In this paper, the neural networks are trained by a SSO algorithm. The step-wise procedure for the implementation of SSO-NN can be summarized as follows:

  • Step 1. Define the neural network architecture (number of layers, number of neurons in each layer and the activation functions) and define the parameters of the SSO algorithm (number of population N, the number of female Nf, the number of male Nm, maximum iteration and the threshold PF)

  • Step 2. Define the optimization parameters and the optimization problem:

    • Design variables of the optimization problem: WE and WS the matrixes of input connection weights and output connection weights respectively. WE matrix of Nc rows and Ne columns and WS matrix of Ns rows and Nc columns.

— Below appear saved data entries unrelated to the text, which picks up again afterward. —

-- ==== Sys2Proof/Config.lean ====
section
/-! DEFINITION. What is fixed for the whole run (R6, R382 `Config`) and the draws of R10. A parameter or a draw the spec
leaves open is an opaque constant: no proof can see its value, so a claim holds whatever it is. -/

namespace Sys2Proof

/-- One framebuffer colour, red, green and blue (R42). -/
structure Rgb where
  red   : Byte
  green : Byte
  blue  : Byte
deriving DecidableEq, Repr, Inhabited

namespace Config

/-- `SUPPORTED_MAPPERS` (R6, R148, decision D38): NROM only. -/
def supportedMappers : List Byte := [0x00]

/-- `MASTER_PALETTE` (R6, R281, decision D20): a total function from a 6-bit colour index; the source gives no table. -/
opaque masterPalette : BitVec 6 → Rgb

/-- `INPUT_PRESENT` (R6, R180, R181): whether the controller collaborator is present. -/
opaque inputPresent : Bool

/-- The draw `apuStatus` of R179: the byte the APU answers to the read with this draw index. -/
opaque apuStatus : Nat → Byte

/-- The draw `joy1` of R180. -/
opaque joy1 : Nat → Byte

/-- The draw `joy2` of R181. -/
opaque joy2 : Nat → Byte

/-- `POWERON_RAM` (R38, R50, R360): the byte at an index of internal RAM in the power-on draw with this index. -/
opaque powerOnRam : Nat → Nat → Byte

/-- `POWERON_NT` (R39, R50). -/
opaque powerOnNt : Nat → Nat → Byte

/-- `POWERON_PAL` (R40, R50). -/
opaque powerOnPal : Nat → Nat → Byte

/-- `POWERON_OAM` (R41, R50). -/
opaque powerOnOam : Nat → Nat → Byte

end Config
end Sys2Proof
end

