-- ==== Sys2Proof/Decode.lean ====
section
/-! DEFINITION. Decoding and encoding (spec/30_encoding.md): the decode keys of R101, R103 and R104, the first-match table of
spec/opcode_table.json, and the byte layout the model stores a key in (notes/assumptions/2.md). -/

namespace Sys2Proof

/-- Why a key or a packet of bytes is no operation. -/
inductive Reject where
  /-- The packet does not have its format's length. -/
  | wrongLength (f : Format) (n : Nat)
  /-- A bit above the format's key width (27, 23 or 4 bits) is set. -/
  | keyTooWide (f : Format)
  /-- A reserved host operation code, 4 to 15 (R118). -/
  | reservedHostOp (op : BitVec 4)
  /-- No row matches; R102 and R103 say that this never happens. -/
  | noRow (f : Format)
deriving DecidableEq, Repr

/-- A decode key with the operands beyond it: the logical address of a bus transaction, the image of a host operation (R105). -/
inductive Key where
  | bus (k : BitVec 27) (logical : Addr)
  | vram (k : BitVec 23)
  | host (op : BitVec 4) (image : List Byte)
deriving DecidableEq, Repr

/-- The answer of the decoder. -/
inductive Decoded where
  | instr (i : Instr)
  | rejected (r : Reject)
deriving DecidableEq, Repr

/-! Keys. -/

/-- Key bit 24, O: 0 for CPU, 1 for PPU (R101). -/
def Origin.bit : Origin → BitVec 1
  | .cpu => 0#1
  | .ppu => 1#1

/-- The origin key bit 24 names. -/
def Origin.ofBit (b : Bool) : Origin := if b then .ppu else .cpu

/-- The 27-bit BUS key `{L, W, O, A, D}` (R101). -/
def busKey (l w : Bool) (o : Origin) (a : Addr) (d : Byte) : BitVec 27 :=
  BitVec.ofBool l ++ BitVec.ofBool w ++ o.bit ++ a ++ d

/-- The 23-bit VRAM key `{W, P, D}` (R103). -/
def vramKey (w : Bool) (p : PAddr) (d : Byte) : BitVec 23 :=
  BitVec.ofBool w ++ p ++ d

/-- Field L of a BUS key. -/
def busKeyL (k : BitVec 27) : Bool := k.getLsbD 26
/-- Field W of a BUS key. -/
def busKeyW (k : BitVec 27) : Bool := k.getLsbD 25
/-- Field O of a BUS key. -/
def busKeyO (k : BitVec 27) : Origin := Origin.ofBit (k.getLsbD 24)
/-- Field A of a BUS key. -/
def busKeyA (k : BitVec 27) : Addr := k.extractLsb' 8 16
/-- Field D of a BUS key. -/
def busKeyD (k : BitVec 27) : Byte := k.extractLsb' 0 8
/-- Field W of a VRAM key. -/
def vramKeyW (k : BitVec 23) : Bool := k.getLsbD 22
/-- Field P of a VRAM key. -/
def vramKeyP (k : BitVec 23) : PAddr := k.extractLsb' 8 14
/-- Field D of a VRAM key. -/
def vramKeyD (k : BitVec 23) : Byte := k.extractLsb' 0 8

/-! The opcode table (R102, R120). -/

/-- A BUS row: it matches a key when `key & mask = value`, and builds its operation from the access and the data byte. -/
structure BusRow where
  value : BitVec 27
  mask  : BitVec 27
  build : Access → Byte → Instr

/-- A VRAM row. -/
structure VramRow where
  value : BitVec 23
  mask  : BitVec 23
  build : PAddr → Byte → Instr

/-- RAM and CHR rows. -/
def busRowsLow : List BusRow :=
  [ ⟨0x0000000#27, 0x3E00000#27, fun x _ => .rdRam x⟩,
    ⟨0x2000000#27, 0x3E00000#27, fun x d => .wrRam x d⟩,
    ⟨0x1000000#27, 0x3E00000#27, fun x _ => .prdChr x⟩,
    ⟨0x3000000#27, 0x3E00000#27, fun x d => .pwrChr x d⟩ ]

/-- PPU register read rows. -/
def busRowsPortRead : List BusRow :=
  [ ⟨0x0200000#27, 0x2E00700#27, fun x _ => .rdCtrl x⟩,
    ⟨0x0200100#27, 0x2E00700#27, fun x _ => .rdMask x⟩,
    ⟨0x0200200#27, 0x2E00700#27, fun x _ => .rdStatus x⟩,
    ⟨0x0200300#27, 0x2E00700#27, fun x _ => .rdOamaddr x⟩,
    ⟨0x0200400#27, 0x2E00700#27, fun x _ => .rdOamdata x⟩,
    ⟨0x0200500#27, 0x2E00700#27, fun x _ => .rdScroll x⟩,
    ⟨0x0200600#27, 0x2E00700#27, fun x _ => .rdAddr x⟩,
    ⟨0x0200700#27, 0x2E00700#27, fun x _ => .rdData x⟩ ]

/-- PPU register write rows. -/
def busRowsPortWrite : List BusRow :=
  [ ⟨0x2200000#27, 0x2E00700#27, fun x d => .wrCtrl x d⟩,
    ⟨0x2200100#27, 0x2E00700#27, fun x d => .wrMask x d⟩,
    ⟨0x2200200#27, 0x2E00700#27, fun x d => .wrStatus x d⟩,
    ⟨0x2200300#27, 0x2E00700#27, fun x d => .wrOamaddr x d⟩,
    ⟨0x2200400#27, 0x2E00700#27, fun x d => .wrOamdata x d⟩,
    ⟨0x2200500#27, 0x6E00700#27, fun x d => .wrScrollX x d⟩,
    ⟨0x6200500#27, 0x6E00700#27, fun x d => .wrScrollY x d⟩,
    ⟨0x2200600#27, 0x6E00700#27, fun x d => .wrAddrHi x d⟩,
    ⟨0x6200600#27, 0x6E00700#27, fun x d => .wrAddrLo x d⟩,
    ⟨0x2200700#27, 0x2E00700#27, fun x d => .wrData x d⟩ ]

/-- The exact-address IO rows, `0x4014` to `0x4017`. -/
def busRowsIo : List BusRow :=
  [ ⟨0x2401400#27, 0x2FFFF00#27, fun x d => .wrOamdma x d⟩,
    ⟨0x0401500#27, 0x2FFFF00#27, fun x _ => .rdApustat x⟩,
    ⟨0x2401500#27, 0x2FFFF00#27, fun x d => .wrApu x d⟩,
    ⟨0x0401600#27, 0x2FFFF00#27, fun x _ => .rdJoy1 x⟩,
    ⟨0x2401600#27, 0x2FFFF00#27, fun x d => .wrJoy1 x d⟩,
    ⟨0x0401700#27, 0x2FFFF00#27, fun x _ => .rdJoy2 x⟩,
    ⟨0x2401700#27, 0x2FFFF00#27, fun x d => .wrJoy2 x d⟩ ]

/-- Open-bus, low cartridge and PRG rows. -/
def busRowsRest : List BusRow :=
  [ ⟨0x0400000#27, 0x2FFE000#27, fun x _ => .rdOpen x⟩,
    ⟨0x2400000#27, 0x2FFE000#27, fun x d => .wrOpen x d⟩,
    ⟨0x0400000#27, 0x2C00000#27, fun x _ => .rdCartlo x⟩,
    ⟨0x2400000#27, 0x2C00000#27, fun x d => .wrCartlo x d⟩,
    ⟨0x0800000#27, 0x2800000#27, fun x _ => .rdPrg x⟩,
    ⟨0x2800000#27, 0x2800000#27, fun x d => .wrPrg x d⟩ ]

/-- The BUS rows in file order (R102). -/
def busTable : List BusRow :=
  busRowsLow ++ busRowsPortRead ++ busRowsPortWrite ++ busRowsIo ++ busRowsRest

/-- The VRAM rows in file order: palette, nametable mirror, nametable, pattern (R103). -/
def vramTable : List VramRow :=
  [ ⟨0x3F0000#23, 0x7F0000#23, fun p _ => .vrdPal p⟩,
    ⟨0x7F0000#23, 0x7F0000#23, fun p d => .vwrPal p d⟩,
    ⟨0x300000#23, 0x700000#23, fun p _ => .vrdNtm p⟩,
    ⟨0x700000#23, 0x700000#23, fun p d => .vwrNtm p d⟩,
    ⟨0x200000#23, 0x700000#23, fun p _ => .vrdNt p⟩,
    ⟨0x600000#23, 0x700000#23, fun p d => .vwrNt p d⟩,
    ⟨0x000000#23, 0x600000#23, fun p _ => .vrdPat p⟩,
    ⟨0x400000#23, 0x600000#23, fun p d => .vwrPat p d⟩ ]

/-- The first BUS row whose `key & mask = value` (R102), applied to the transaction's access and data byte. -/
def decodeBusKey (k : BitVec 27) (logical : Addr) : Option Instr :=
  (busTable.find? fun row => k &&& row.mask == row.value).map fun row =>
    row.build { origin := busKeyO k, logical := logical, physical := busKeyA k } (busKeyD k)

/-- The first VRAM row that matches (R103, R240, R241). -/
def decodeVramKey (k : BitVec 23) : Option Instr :=
  (vramTable.find? fun row => k &&& row.mask == row.value).map fun row =>
    row.build (vramKeyP k) (vramKeyD k)

/-- The host operation of a code, if it is not reserved (R104, R118). -/
def decodeHostOp (op : BitVec 4) (image : List Byte) : Option Instr :=
  if op = 0x0#4 then some .reset
  else if op = 0x1#4 then some (.insert image)
  else if op = 0x2#4 then some .render
  else if op = 0x3#4 then some .ackview
  else none

/-- Decoding of a key in its format. -/
def decodeKey : Key → Decoded
  | .bus k logical =>
    match decodeBusKey k logical with
    | some i => .instr i
    | none => .rejected (.noRow .bus)
  | .vram k =>
    match decodeVramKey k with
    | some i => .instr i
    | none => .rejected (.noRow .vram)
  | .host op image =>
    match decodeHostOp op image with
    | some i => .instr i
    | none => .rejected (.reservedHostOp op)

/-! Bytes. A BUS packet is the key in four bytes, the first the least significant, and the difference of the logical and the
translated address in two; a VRAM packet is the key in three bytes; a HOST packet is the code in one byte, then the image. -/

/-- Reads a packet of a format as a key. -/
def parsePacket : Format → List Byte → Except Reject Key
  | .bus, [b0, b1, b2, b3, d0, d1] =>
    if (b3.extractLsb' 3 5).toNat = 0 then
      let k : BitVec 27 := b3.extractLsb' 0 3 ++ b2 ++ b1 ++ b0
      .ok (.bus k (busKeyA k + (d1 ++ d0)))
    else .error (.keyTooWide .bus)
  | .vram, [b0, b1, b2] =>
    if (b2.extractLsb' 7 1).toNat = 0 then .ok (.vram (b2.extractLsb' 0 7 ++ b1 ++ b0))
    else .error (.keyTooWide .vram)
  | .host, b :: image =>
    if (b.extractLsb' 4 4).toNat = 0 then .ok (.host (b.extractLsb' 0 4) image)
    else .error (.keyTooWide .host)
  | f, bs => .error (.wrongLength f bs.length)

/-- The decoder on the bytes of a packet: total, rejecting by name. -/
def decode (f : Format) (bytes : List Byte) : Decoded :=
  match parsePacket f bytes with
  | .ok k => decodeKey k
  | .error r => .rejected r

/-! The encoder. -/

/-- The key of a bus read; D is 0 (R101). -/
def readKey (x : Access) : Key := .bus (busKey false false x.origin x.physical 0) x.logical

/-- The key of a bus write with latch bit `l`. -/
def writeKey (l : Bool) (x : Access) (d : Byte) : Key := .bus (busKey l true x.origin x.physical d) x.logical

/-- The key of each operation: L is 0 but for the second forms of the scroll and address ports (R114). -/
def encodeKey : Instr → Key
  | .rdRam x => readKey x
  | .wrRam x d => writeKey false x d
  | .prdChr x => readKey x
  | .pwrChr x d => writeKey false x d
  | .rdCtrl x => readKey x
  | .rdMask x => readKey x
  | .rdStatus x => readKey x
  | .rdOamaddr x => readKey x
  | .rdOamdata x => readKey x
  | .rdScroll x => readKey x
  | .rdAddr x => readKey x
  | .rdData x => readKey x
  | .wrCtrl x d => writeKey false x d
  | .wrMask x d => writeKey false x d
  | .wrStatus x d => writeKey false x d
  | .wrOamaddr x d => writeKey false x d
  | .wrOamdata x d => writeKey false x d
  | .wrScrollX x d => writeKey false x d
  | .wrScrollY x d => writeKey true x d
  | .wrAddrHi x d => writeKey false x d
  | .wrAddrLo x d => writeKey true x d
  | .wrData x d => writeKey false x d
  | .wrOamdma x d => writeKey false x d
  | .rdApustat x => readKey x
  | .wrApu x d => writeKey false x d
  | .rdJoy1 x => readKey x
  | .wrJoy1 x d => writeKey false x d
  | .rdJoy2 x => readKey x
  | .wrJoy2 x d => writeKey false x d
  | .rdOpen x => readKey x
  | .wrOpen x d => writeKey false x d
  | .rdCartlo x => readKey x
  | .wrCartlo x d => writeKey false x d
  | .rdPrg x => readKey x
  | .wrPrg x d => writeKey false x d
  | .vrdPal p => .vram (vramKey false p 0)
  | .vwrPal p d => .vram (vramKey true p d)
  | .vrdNtm p => .vram (vramKey false p 0)
  | .vwrNtm p d => .vram (vramKey true p d)
  | .vrdNt p => .vram (vramKey false p 0)
  | .vwrNt p d => .vram (vramKey true p d)
  | .vrdPat p => .vram (vramKey false p 0)
  | .vwrPat p d => .vram (vramKey true p d)
  | .reset => .host 0x0#4 []
  | .insert image => .host 0x1#4 image
  | .render => .host 0x2#4 []
  | .ackview => .host 0x3#4 []

/-- The format of a key. -/
def Key.format : Key → Format
  | .bus _ _ => .bus
  | .vram _ => .vram
  | .host _ _ => .host

/-- The bytes of a key's packet. -/
def Key.bytes : Key → List Byte
  | .bus k logical =>
    let disp := logical - busKeyA k
    [k.extractLsb' 0 8, k.extractLsb' 8 8, k.extractLsb' 16 8, 0#5 ++ k.extractLsb' 24 3,
      disp.extractLsb' 0 8, disp.extractLsb' 8 8]
  | .vram k => [k.extractLsb' 0 8, k.extractLsb' 8 8, 0#1 ++ k.extractLsb' 16 7]
  | .host op image => (0#4 ++ op) :: image

/-- The format and bytes of an operation. -/
def encode (i : Instr) : Format × List Byte :=
  ((encodeKey i).format, (encodeKey i).bytes)

/-! The host's reading of a table word. -/

/-- Byte `n` of a word, byte 0 the least significant. -/
def wordByte (w n : Nat) : Byte := BitVec.ofNat 8 (w / 256 ^ n)

/-- The format and packet of a table word of `nbits` bits: rows of 4 bits (one byte) are HOST, of 23 (three bytes) VRAM, of 27
(four bytes) BUS. The operands beyond the key, the address difference and the image, are zero and empty. -/
def tablePacket (nbits w : Nat) : Format × List Byte :=
  if nbits ≤ 8 then (.host, [wordByte w 0])
  else if nbits ≤ 24 then (.vram, [wordByte w 0, wordByte w 1, wordByte w 2])
  else (.bus, [wordByte w 0, wordByte w 1, wordByte w 2, wordByte w 3, 0, 0])

/-- The operation the decoder reads from a table word. -/
def decodeTableWord (nbits w : Nat) : Option Instr :=
  match decode (tablePacket nbits w).1 (tablePacket nbits w).2 with
  | .instr i => some i
  | .rejected _ => none

end Sys2Proof
end

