theorem paletteColour_eq_colour (s : State) (i : Nat) : paletteColour s i = colour s i := by
  rw [paletteColour, colour, BitVec.setWidth_eq_extractLsb' (by decide)]

/-! The background (R275 to R282). -/

theorem cellCol_eq_bgColumn (s : State) {x : Nat} (hx : x < 256) :
    cellCol s ((x + s.scrollX.toNat % 8) / 8) = bgColumn s x := by
  have hX := s.scrollX.isLt
  have hcell : s.scrollX.toNat / 8 + (x + s.scrollX.toNat % 8) / 8 = (s.scrollX.toNat + x) / 8 := by omega
  simp only [cellCol, bgColumn, hcell, tHorizontal_eq]
  split_ifs <;> simp only [Prod.mk.injEq, true_and] <;> omega

theorem cellRow_eq_bgRow (s : State) {y : Nat} (hy : y < 240) :
    cellRow s ((y + s.scrollY.toNat % 8) / 8) = bgRow s y := by
  have hcell : s.scrollY.toNat / 8 + (y + s.scrollY.toNat % 8) / 8 = (s.scrollY.toNat + y) / 8 := by omega
  have hlow : s.scrollY.toNat / 8 < 30 ↔ s.scrollY.toNat < 240 := by omega
  have hwrap : (s.scrollY.toNat + y) / 8 / 30 = (s.scrollY.toNat + y) / 240 := Nat.div_div_eq_div_mul ..
  rw [cellRow_eq s (by omega), hcell, hwrap]
  simp only [bgRow, hlow]

theorem or_eq_add_of_lt {a b i : Nat} (hb : b < 2 ^ i) : a * 2 ^ i ||| b = a * 2 ^ i + b := by
  rw [← Nat.shiftLeft_eq, Nat.shiftLeft_add_eq_or_of_lt hb]

section Cell

variable {n tx ty : Nat} (hn : n < 4) (htx : tx < 32) (hty : ty < 32)
include hn htx hty

/-- The fields of a tile address do not overlap (R275). -/
theorem tileAddr_toNat : (tileAddr ⟨n, tx, ty⟩).toNat = 0x2000 + n * 0x400 + ty * 32 + tx := by
  have hbase : 0x2000 ||| n <<< 10 = (8 + n) * 2 ^ 10 := by interval_cases n <;> rfl
  have hrow : (8 + n) * 2 ^ 10 ||| ty <<< 5 = ((8 + n) * 32 + ty) * 2 ^ 5 := by
    rw [Nat.shiftLeft_eq, or_eq_add_of_lt (by omega)]
    omega
  simp only [tileAddr]
  rw [hbase, hrow, or_eq_add_of_lt (by omega), BitVec.toNat_ofNat]
  omega

/-- The fields of a selector address do not overlap (R279). -/
theorem attrAddr_toNat : (attrAddr ⟨n, tx, ty⟩).toNat = 0x23C0 + n * 0x400 + ty / 4 * 8 + tx / 4 := by
  have hbase : 0x23C0 ||| n <<< 10 = (0x8F + n * 16) * 2 ^ 6 := by interval_cases n <;> rfl
  have hrow : (0x8F + n * 16) * 2 ^ 6 ||| (ty >>> 2) <<< 3 = ((0x8F + n * 16) * 8 + ty / 4) * 2 ^ 3 := by
    rw [Nat.shiftLeft_eq, Nat.shiftRight_eq_div_pow, or_eq_add_of_lt (by omega)]
    omega
  simp only [attrAddr]
  rw [hbase, hrow, Nat.shiftRight_eq_div_pow, or_eq_add_of_lt (by omega), BitVec.toNat_ofNat]
  omega

theorem ntIndex_tileAddr (arr : Arrangement) :
    ntIndex arr (tileAddr ⟨n, tx, ty⟩) = tableOf arr n * 0x400 + 32 * ty + tx := by
  have ha := tileAddr_toNat hn htx hty
  have hq : (0x2000 + n * 0x400 + ty * 32 + tx - 0x2000) / 0x400 = n := by omega
  rw [ntIndex_eq_tableOf arr (by omega), ha, hq]
  omega

theorem ntIndex_attrAddr (arr : Arrangement) :
    ntIndex arr (attrAddr ⟨n, tx, ty⟩) = tableOf arr n * 0x400 + 0x3C0 + ty / 4 * 8 + tx / 4 := by
  have ha := attrAddr_toNat hn htx hty
  have hq : (0x23C0 + n * 0x400 + ty / 4 * 8 + tx / 4 - 0x2000) / 0x400 = n := by omega
  rw [ntIndex_eq_tableOf arr (by omega), ha, hq]
  omega

end Cell

theorem and_two_eq (n : Nat) : n &&& 2 = n / 2 % 2 * 2 := by
  rw [← Nat.pow_one 2, Nat.and_two_pow, Nat.toNat_testBit]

    • Define the optimization problem (fitness function): find the optimal WE and WS which minimizes the mean square error (MSE) Eq. (11).

  • Step 3. Initialize the population and evaluate the corresponding objective function value. For simplification, the population is decomposed into two groups, one represents the inputs weights population WEp and the second one represents the output weights population WSp. Where, each group generates randomly, according to the population female, the population male and the number of neurons as follows:

  • $$ WEp = rand \left( {N * Nc, \,Ne} \right), \, WSp = rand \left( {Ns, \,N*Nc} \right) $$
    (13)
  • Step 4. Locate the best and the worst fitness, then calculate the weight of every spider in terms of its fitness Eq. (2)

  • Step 5. Move female spiders according to the female cooperative operator Eqs. (6) and (7)

  • Step 6. Move male spiders according to the male cooperative operator Eqs. (8) and (9)

  • Step 7. Perform the mating operation.

  • Step 8. If the stopping criteria are reached, the process is finished; otherwise, go back to Step 4.

4 Application Examples and Application

In this section, the ability of neural networks trained with SSO algorithm is assessed by applying it for the modeling of two microwave filters modeling test (Broad-band E-plane filters with improved stop-band [8] and H-plane waveguide filters considering rounded corners [9]) Fig. 3. The dimensions of the first filter and second filters are listed in Table 1.

Fig. 3.
figure 3

(a) Broad-band e-plane filters with improved stop-band, (b) H-plane waveguide filters considering rounded corners

Table 1. The dimensions of the structures

The common parameters of each algorithms are chosen identical (population size = 30 and number of iterations equal 10000), neural network parameters (Number of hidden neurons, input parameter and their limit, and frequency interval) of each structure are presented in Table 2. The activation functions are hyperbolic tangent function (Tansig), and linear function (Purelin) respectively. The other specific parameters of algorithms are given below.

Table 2. Neural network parameters

PSO Settings: c1 and c2 are constant coefficients c1 = c2 = 2, w is the inertia weight decreased linearly from 0.9 to 0.2.

SSO Settings: threshold parameter PF = 0.7

Figure 4 shows the convergence of SSO and PSO algorithms for minimize the MSE of neural networks for two filters above-mentioned. A comparison between the reflection coefficient responses obtained by using the SSO-NN, PSO-NN and the simulation are presented in Fig. 5.

Fig. 4.
figure 4

Convergences of algorithms for minimize the MSE; (a) Broad-band e-plane filters with improved stop-band, (b) H-plane waveguide filters considering rounded corners.

Fig. 5.
figure 5

The approximate reflection coefficient; (a) Broad-band e-plane filters with improved stop-band, (b) H-plane waveguide filters considering rounded corners.

It is observed from Figs. 4 and 5 that, the SSO algorithms perform better in terms of convergence and approximation than the PSO algorithm.

5 Conclusion

In the present work, we propose microwave filters (Broadband E-plane filters with improved stop-band and H-plane waveguide filters considering rounded corners) modeling using neural networks trained by a social spider optimization (SSO) algorithm. For validated this neural network (SSO-NN) we compared them with those obtained using neural networks trained by PSO (PSO-NN). Excellent results of convergence and modeling are obtained.